*Assignment*:
Repeat each line of the records below exactly.

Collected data

*** Block opens ***

-- ==== Sys2Proof/Laws/FrameSequencer.lean ====
section
/-! SUPPORT. Frames of the operations of Machine/Sequencer.lean: the fields of State that each leaves as they were. -/

set_option maxRecDepth 4000
set_option linter.unusedSimpArgs false

namespace Sys2Proof.Machine
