-- ==== Sys2Proof/Laws/FrameTally.lean ====
section
/-! SUPPORT. Frames of the operations of Machine/Tally.lean: the fields of State that each leaves as they were. -/

set_option maxRecDepth 4000
set_option linter.unusedSimpArgs false

namespace Sys2Proof.Machine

*** Block closes ***

*Answer box*:
-- ==== Sys2Proof/Laws/FrameSequencer.lean ====
section
/-! SUPPORT. Frames of the operations of Machine/Sequencer.lean: the fields of State that each leaves as they were. -/

set_option maxRecDepth 4000
set_option linter.unusedSimpArgs false

namespace Sys2Proof.Machine
-- ==== Sys2Proof/Laws/FrameTally.lean ====
section
/-! SUPPORT. Frames of the operations of Machine/Tally.lean: the fields of State that each leaves as they were. -/

set_option maxRecDepth 4000
set_option linter.unusedSimpArgs false

namespace Sys2Proof.Machine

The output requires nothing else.